Selanjutnya Kiswah, berasal dari kata Kasaro yang berarti membelah. Kasro sesuatu yang dibelah akan menjadi kecil. Kalau dibaca Kiswah, tidak hanya masalah besar, tinggi dan hebat yang diberikan contoh oleh Rasulullah SAW, tapi masalah yang kecil, sepele, sederhana Nabi memberikan contoh. Seperti bagaimana nabi masuk dan keluar toilet dengan membaca do’a, berdoa sebelum tidur dan setelah bangun kembali.  

Uswah menjadi salah satu kunci Pendidikan karakter. Ada yang menyamakan karakter itu dengan tabiat/watak. Tapi sebenarnya tidak sama, watak dan tabiat itu terkait dengan genetik. Genetik itu sebetulnya sama, tidak ada yang tidak baik. Maka munculah beberapa tipe kepribadian yang berbeda-beda setiap orang, tapi pada hakikatnya baik. Jika kita kembali kepada al-qur’an, tabiat itu berasalndari kata Tobiah, Tobi itu artinya alami, natural yang bukan artifisial. Dalam surat ar rum ayat 30 :  


 فَاَقِمْ وَجْهَكَ لِلدِّيْنِ حَنِيْفًاۗ فِطْرَتَ اللّٰهِ الَّتِيْ فَطَرَ النَّاسَ عَلَيْهَاۗ لَا تَبْدِيْلَ لِخَلْقِ اللّٰهِۗ ذٰلِكَ الدِّيْنُ الْقَيِّمُۙ وَلٰكِنَّ اَكْثَرَ النَّاسِ لَا يَعْلَمُوْنَۙ ۝٣٠fa  

Maka, hadapkanlah wajahmu dengan lurus kepada agama (Islam sesuai) fitrah (dari) Allah yang telah menciptakan manusia menurut (fitrah) itu. Tidak ada perubahan pada ciptaan Allah (tersebut). Itulah agama yang lurus, tetapi kebanyakan manusia tidak mengetahui (ar rum ;30)

 “Fitrah manusia itu baik, dan bisa baik bagi yang mau, dan baik itu fitrah, ini yang disebut dengan hati Nurani. Disebut hati Nurani karena bercahaya, karena watak/tabiat dasar manusia itu baik, maka dia bisa tumbuh dengan baik sesuai dengan fitrahnya kalau mendapatkan lingkungan yang baik pula. 

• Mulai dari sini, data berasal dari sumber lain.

-- ==== Sys2Proof/Laws/KeepsEbb.lean ====
section
/-!
SUPPORT. What each function and each command of Machine/Ebb.lean, Machine/Survive.lean, Machine/Power.lean can change (Laws/Keeps.lean), one lemma each.
-/
namespace Sys2Proof.Machine

theorem State.ebbFlush_keeps : ∀ a0 a1, K gS 126 a0 (State.ebbFlush a0 a1) := by
  intro a0 a1
  unfold State.ebbFlush
  extract_lets +onlyGivenNames -underBinder -merge -useContext x0
  clear_value x0
  split
  · refine K.step ?_ (State.flushCore_keeps _ _) rfl
    exact K.refl
  · refine K.step ?_ (State.flushSlice_keeps _ _) rfl
    exact K.refl
  · exact K.refl

theorem State.ebbAdvance_keeps : ∀ a0 a1, K gS 1662 a0 (State.ebbAdvance a0 a1) := by
  intro a0 a1
  unfold State.ebbAdvance
  extract_lets +onlyGivenNames -underBinder -merge -useContext x0
  clear_value x0
  refine K.ite (fun _ => ?_) (fun _ => ?_)
  · refine K.step ?_ (State.broadcast_keeps _ _ _) rfl
    refine K.step ?_ (State.setEp_keeps _ _ _) rfl
    refine K.step ?_ (State.ebbFlush_keeps _ _) rfl
    exact K.refl
  · exact K.refl

theorem State.endPebb_keeps : ∀ a0 a1, K gS 8196 a0 (State.endPebb a0 a1) := by
  intro a0 a1
  unfold State.endPebb
  extract_lets +onlyGivenNames -underBinder -merge -useContext x0
  have h1 : K gS 8196 a0 x0 := by
    refine K.step ?_ (State.setFlag_keeps _ _ _ _) rfl
    refine K.step ?_ (State.setFlag_keeps _ _ _ _) rfl
    exact K.refl
  clear_value x0
  refine K.upd8192 ?_ rfl
  exact h1

theorem State.killUnit_keeps : ∀ a0 a1 a2, K gS 8589935140 a0 (State.killUnit a0 a1 a2) := by
  intro a0 a1 a2
  unfold State.killUnit
  extract_lets +onlyGivenNames -underBinder -merge -useContext x0
  have h1 : K gS 8589935140 a0 x0 := by
    refine K.step ?_ (State.kill_keeps _ _ _) rfl
    exact K.refl
  clear_value x0
  refine K.ite (fun _ => ?_) (fun _ => ?_)
  · refine K.step ?_ (State.degrade_keeps _ _) rfl
    exact h1
  · exact h1

theorem State.startEbb_keeps : ∀ a0 a1, K gS 16778878 a0 (State.startEbb a0 a1) := by
  intro a0 a1
  unfold State.startEbb
  refine K.ite (fun _ => ?_) (fun _ => ?_)
  · exact K.refl
  · refine K.ite (fun _ => ?_) (fun _ => ?_)
    · refine K.step ?_ (State.setFlag_keeps _ _ _ _) rfl
      exact K.refl
    · refine K.ite (fun _ => ?_) (fun _ => ?_)
      · exact K.refl
      · extract_lets +onlyGivenNames -underBinder -merge -useContext x0
        clear_value x0
        extract_lets +onlyGivenNames -underBinder -merge -useContext x1
        have h2 : K gS 16778878 a0 x1 := by
          refine K.step ?_ (State.setEp_keeps _ _ _) rfl
          refine K.step ?_ (State.setFlag_keeps _ _ _ _) rfl
          refine K.step ?_ (State.setEpState_keeps _ _ _) rfl
          exact K.refl
        clear_value x1
        extract_lets +onlyGivenNames -underBinder -merge -useContext x3
        have h4 : K gS 16778878 a0 x3 := by
          refine K.ite (fun _ => ?_) (fun _ => ?_)
          · refine K.step ?_ (State.ldlAbortAll_keeps _ _) rfl
            exact h2
          · exact h2
        clear_value x3
        refine K.step ?_ (State.ebbAdvance_keeps _ _) rfl
        exact h4

theorem State.startPebb_keeps : ∀ a0 a1, K gS 8196 a0 (State.startPebb a0 a1) := by
  intro a0 a1
  unfold State.startPebb
  extract_lets +onlyGivenNames -underBinder -merge -useContext x0
  clear_value x0
  refine K.ite (fun _ => ?_) (fun _ => ?_)
  · exact K.refl
  · extract_lets +onlyGivenNames -underBinder -merge -useContext x1
    have h2 : K gS 8196 a0 x1 := by
      refine K.step ?_ (State.setFlag_keeps _ _ _ _) rfl
      refine K.step ?_ (State.setFld_keeps _ _ _ _) rfl
      exact K.refl
    clear_value x1
    refine K.upd8192 ?_ rfl
    exact h2

theorem execDeclare_keeps : ∀ a0 a1, K gR 8589935140 a1 (execDeclare a0 a1) := by
  intro a0 a1
  unfold execDeclare
  refine K.mkR ?_
  refine K.ite (fun _ => ?_) (fun _ => ?_)
  · refine K.step ?_ (State.killUnit_keeps _ _ _) rfl
    exact K.refl
  · exact K.refl

theorem execEbb_keeps : ∀ a0 a1, K gR 16778878 a1 (execEbb a0 a1) := by
  intro a0 a1
  unfold execEbb
  refine K.mkR ?_
  refine K.step ?_ (State.startEbb_keeps _ _) rfl
  exact K.refl

theorem execEbbTimeout_keeps : ∀ a0 a1, K gR 8589935140 a1 (execEbbTimeout a0 a1) := by
  intro a0 a1
  unfold execEbbTimeout
  refine K.mkR ?_
  refine K.ite (fun _ => ?_) (fun _ => ?_)
  · refine K.step ?_ (State.killUnit_keeps _ _ _) rfl
    exact K.refl
  · exact K.refl

theorem execFenceMapBroadcast_keeps : ∀ a0 a1 a2 a3, K gR 2147491454 a3 (execFenceMapBroadcast a0 a1 a2 a3) := by
  intro a0 a1 a2 a3
  unfold execFenceMapBroadcast
  extract_lets +onlyGivenNames -underBinder -merge -useContext x0
  clear_value x0
  refine K.mkR ?_
  refine K.ite (fun _ => ?_) (fun _ => ?_)
  · extract_lets +onlyGivenNames -underBinder -merge -useContext x1
    clear_value x1
    extract_lets +onlyGivenNames -underBinder -merge -useContext x2
    clear_value x2
    extract_lets +onlyGivenNames -underBinder -merge -useContext x3
    have h4 : K gS 2147491454 a3 x3 := by
      refine K.step ?_ (State.setRouter_keeps _ _ _) rfl
      refine K.step ?_ (State.recv_keeps _ _) rfl
      exact K.refl
    clear_value x3
    refine K.ite (fun _ => ?_) (fun _ => ?_)
    · refine K.step ?_ (State.settle_keeps _) rfl
      exact h4
    · exact h4
  · refine K.ite (fun _ => ?_) (fun _ => ?_)
    · refine K.step ?_ (State.ebbAdvance_keeps _ _) rfl
      exact K.refl
    · exact K.refl

theorem execMarkerArrive_keeps : ∀ a0 a1 a2 a3, K gR 1540 a3 (execMarkerArrive a0 a1 a2 a3) := by
  intro a0 a1 a2 a3
  unfold execMarkerArrive
  extract_lets +onlyGivenNames -underBinder -merge -useContext x0
  clear_value x0
  refine K.mkR ?_
  refine K.ite (fun _ => ?_) (fun _ => ?_)
  · extract_lets +onlyGivenNames -underBinder -merge -useContext x1
    have h2 : K gS 1540 a3 x1 := by
      refine K.step ?_ (State.recv_keeps _ _) rfl
      exact K.refl
    clear_value x1
    extract_lets +onlyGivenNames -underBinder -merge -useContext x3
    clear_value x3
    refine K.ite (fun _ => ?_) (fun _ => ?_)
    · exact h2
    · refine K.ite (fun _ => ?_) (fun _ => ?_)
      · refine K.step ?_ (State.setEp_keeps _ _ _) rfl
        exact h2
      · refine K.step ?_ (State.setFlag_keeps _ _ _ _) rfl
        refine K.step ?_ (State.setEpState_keeps _ _ _) rfl
        refine K.step ?_ (State.setEp_keeps _ _ _) rfl
        exact h2
  · exact K.refl

theorem execMarkerSend_keeps : ∀ a0 a1 a2, K gR 4608 a2 (execMarkerSend a0 a1 a2) := by
  intro a0 a1 a2
  unfold execMarkerSend
  extract_lets +onlyGivenNames -underBinder -merge -useContext x0
  clear_value x0
  refine K.mkR ?_
  refine K.ite (fun _ => ?_) (fun _ => ?_)
  · refine K.step ?_ (State.sendAll_keeps _ _) rfl
    refine K.step ?_ (State.setRouter_keeps _ _ _) rfl
    exact K.refl
  · exact K.refl

theorem execPartitionEbbDone_keeps : ∀ a0, K gR 8196 a0 (execPartitionEbbDone a0) := by
  intro a0
  unfold execPartitionEbbDone
  refine K.mkR ?_
  split
  · refine K.ite (fun _ => ?_) (fun _ => ?_)
    · refine K.step ?_ (State.endPebb_keeps _ _) rfl
      exact K.refl
    · exact K.refl
  · exact K.refl

theorem execPartitionEbbStart_keeps : ∀ a0 a1, K gR 8196 a1 (execPartitionEbbStart a0 a1) := by
  intro a0 a1
  unfold execPartitionEbbStart
  refine K.mkR ?_
  refine K.step ?_ (State.startPebb_keeps _ _) rfl
  exact K.refl

theorem execPartitionEbbTimeout_keeps : ∀ a0, K gR 8589942788 a0 (execPartitionEbbTimeout a0) := by
  intro a0
  unfold execPartitionEbbTimeout
  refine K.mkR ?_
  split
  · extract_lets +onlyGivenNames -underBinder -merge -useContext x1
    clear_value x1
    refine K.foldl ?_ (fun y2 a3 h4 => ?_)
    · refine K.step ?_ (State.endPebb_keeps _ _) rfl
      exact K.refl
    · refine K.step ?_ (State.detect_keeps _ _) rfl
      exact h4
  · exact K.refl

theorem execReopen_keeps : ∀ a0 a1, K gR 1540 a1 (execReopen a0 a1) := by
  intro a0 a1
  unfold execReopen
  refine K.mkR ?_
  refine K.step ?_ (State.reopen_keeps _ _) rfl
  exact K.refl

theorem execResponseTimeout_keeps : ∀ a0 a1, K gR 8589935140 a1 (execResponseTimeout a0 a1) := by
  intro a0 a1
  unfold execResponseTimeout
  refine K.mkR ?_
  refine K.ite (fun _ => ?_) (fun _ => ?_)
  · refine K.step ?_ (State.killUnit_keeps _ _ _) rfl
    exact K.refl
  · exact K.refl

theorem State.keepSaved_keeps {w : Nat} {s : State} : ∀ a0 a1 a2, K gS w s a0 → K gS w s a1 → w &&& 4 = 4 → K gS w s (State.keepSaved a0 a1 a2) := by
  intro a0 a1 a2 hs0 hs1 hw
  unfold State.keepSaved
  refine K.step ?_ (State.setFlag_keeps _ _ _ _) (sub_trans hw rfl)
  exact hs0

theorem State.chipClear_keeps : ∀ a0 a1, K gS 41875931132 a0 (State.chipClear a0 a1) := by
  intro a0 a1
  unfold State.chipClear
  extract_lets +onlyGivenNames -underBinder -merge -useContext x0
  clear_value x0
  extract_lets +onlyGivenNames -underBinder -merge -useContext x1
  have h2 : K gS 41875931132 a0 x1 :=
    K.of ⟨fun p hp => by cases p <;> first | rfl | exact absurd hp (by decide), fun c => ⟨Tbl.wf_filter _ _ _ c.1, Tbl.wf_filter _ _ _ c.2⟩⟩
  clear_value x1
  refine K.step ?_ (State.setFlag_keeps _ _ _ _) rfl
  refine K.foldl ?_ (fun y5 a6 h7 => ?_)
  · exact h2
  · exact State.keepSaved_keeps _ _ _ h7 K.refl rfl

theorem State.clearRegs_keeps : ∀ a0 a1, K gS 4 a0 (State.clearRegs a0 a1) := by
  intro a0 a1
  exact K.of ⟨fun p hp => by cases p <;> first | rfl | exact absurd hp (by decide), fun c => ⟨c.1, Tbl.wf_filter _ _ _ c.2⟩⟩

theorem State.cutFuse_keeps : ∀ a0 a1, K gS 3 a0 (State.cutFuse a0 a1) := by
  intro a0 a1
  unfold State.cutFuse
  split
  · exact K.refl
  · extract_lets +onlyGivenNames -underBinder -merge -useContext x2
    have h3 : K g2 3 a0 x2 := by
      refine K.step ?_ (State.choose_keeps _ _) rfl
      exact K.refl
    clear_value x2
    extract_lets +onlyGivenNames -underBinder -merge -useContext x4
    clear_value x4
    refine K.ite (fun _ => ?_) (fun _ => ?_)
    · refine K.of2 ?_
      exact h3
    · refine K.ite (fun _ => ?_) (fun _ => ?_)
      · extract_lets +onlyGivenNames -underBinder -merge -useContext x5
        have h6 : K gS 3 a0 x5 := by
          refine K.of2 ?_
          exact h3
        clear_value x5
        refine K.upd1 ?_ rfl
        exact h6
      · extract_lets +onlyGivenNames -underBinder -merge -useContext x7
        have h8 : K gS 3 a0 x7 := by
          refine K.of2 ?_
          exact h3
        clear_value x7
        refine K.upd1 ?_ rfl
        exact h8

theorem State.resetUnit_keeps : ∀ a0 a1, K gS 6777896186 a0 (State.resetUnit a0 a1) := by
  intro a0 a1
  unfold State.resetUnit
  refine K.ite (fun _ => ?_) (fun _ => ?_)
  · refine K.step ?_ (State.regenKeys_keeps _ _ _) rfl
    refine K.step ?_ (State.zeroRange_keeps _ _ _) rfl
    refine K.upd6442450976 ?_ rfl
    exact K.refl
  · refine K.ite (fun _ => ?_) (fun _ => ?_)
    · refine K.step ?_ (State.zeroRange_keeps _ _ _) rfl
      refine K.upd64 ?_ rfl
      exact K.refl
    · refine K.ite (fun _ => ?_) (fun _ => ?_)
      · extract_lets +onlyGivenNames -underBinder -merge -useContext x0
        clear_value x0
        extract_lets +onlyGivenNames -underBinder -merge -useContext x1
        clear_value x1
        extract_lets +onlyGivenNames -underBinder -merge -useContext x2
        have h3 : K gS 6777896186 a0 x2 := by
          refine K.step ?_ (State.setChan_keeps _ _ _) rfl
          exact K.refl
        clear_value x2
        refine K.ite (fun _ => ?_) (fun _ => ?_)
        · exact h3
        · refine K.step ?_ (State.loseChannel_keeps _ _) rfl
          exact h3
      · refine K.ite (fun _ => ?_) (fun _ => ?_)
        · refine K.upd131072 ?_ rfl
          exact K.refl
        · refine K.ite (fun _ => ?_) (fun _ => ?_)
          · extract_lets +onlyGivenNames -underBinder -merge -useContext x4
            clear_value x4
            refine K.upd16515072 ?_ rfl
            exact K.refl
          · refine K.ite (fun _ => ?_) (fun _ => ?_)
            · extract_lets +onlyGivenNames -underBinder -merge -useContext x5
              clear_value x5
              refine K.upd50331648 ?_ rfl
              exact K.refl
            · refine K.ite (fun _ => ?_) (fun _ => ?_)
              · refine K.upd268435456 ?_ rfl
                exact K.refl
              · refine K.ite (fun _ => ?_) (fun _ => ?_)
                · refine K.upd15488 ?_ rfl
                  exact K.refl
                · exact K.refl

theorem State.domReset_keeps : ∀ a0 a1, K gS 6777896190 a0 (State.domReset a0 a1) := by
  intro a0 a1
  unfold State.domReset
  extract_lets +onlyGivenNames -underBinder -merge -useContext x0
  have h1 : K gS 6777896190 a0 x0 := by
    refine K.step ?_ (State.resetUnit_keeps _ _) rfl
    refine K.step ?_ (State.clearRegs_keeps _ _) rfl
    exact K.refl
  clear_value x0
  extract_lets +onlyGivenNames -underBinder -merge -useContext x2
  have h3 : K gS 6777896190 a0 x2 := by
    refine K.ite (fun _ => ?_) (fun _ => ?_)
    · refine State.keepSaved_keeps _ _ _ ?_ ?_ rfl
      · exact h1
      · exact K.refl
    · exact h1
  clear_value x2
  extract_lets +onlyGivenNames -underBinder -merge -useContext x4
  have h5 : K gS 6777896190 a0 x4 := by
    refine K.foldl ?_ (fun y6 a7 h8 => ?_)
    · exact h3
    · refine K.step ?_ (State.setFlag_keeps _ _ _ _) rfl
      refine K.step ?_ (State.setEpState_keeps _ _ _) rfl
      refine K.step ?_ (State.setEp_keeps _ _ _) rfl
      exact h8
  clear_value x4
  refine K.foldl ?_ (fun y9 a10 h11 => ?_)
  · exact h5
  · refine K.step ?_ (State.setFlag_keeps _ _ _ _) rfl
    exact h11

Seperti ada benih tanaman yang baik, tetapi kemudian ditanam ditanah yang tandus, tentu tumbuhnya tidak maksimal. Berbeda dengan biji/bibit yang baik ditempat yang baik tentu akan tumbuh maksimal. Kenapa fitrah manusia itu baik? karena setiap perbuatan yang tidak baik, sebenarnya menyelisihi dan bertentangan dengan fitrah manusia akan bertentangan dengan hatinya (lawwammah).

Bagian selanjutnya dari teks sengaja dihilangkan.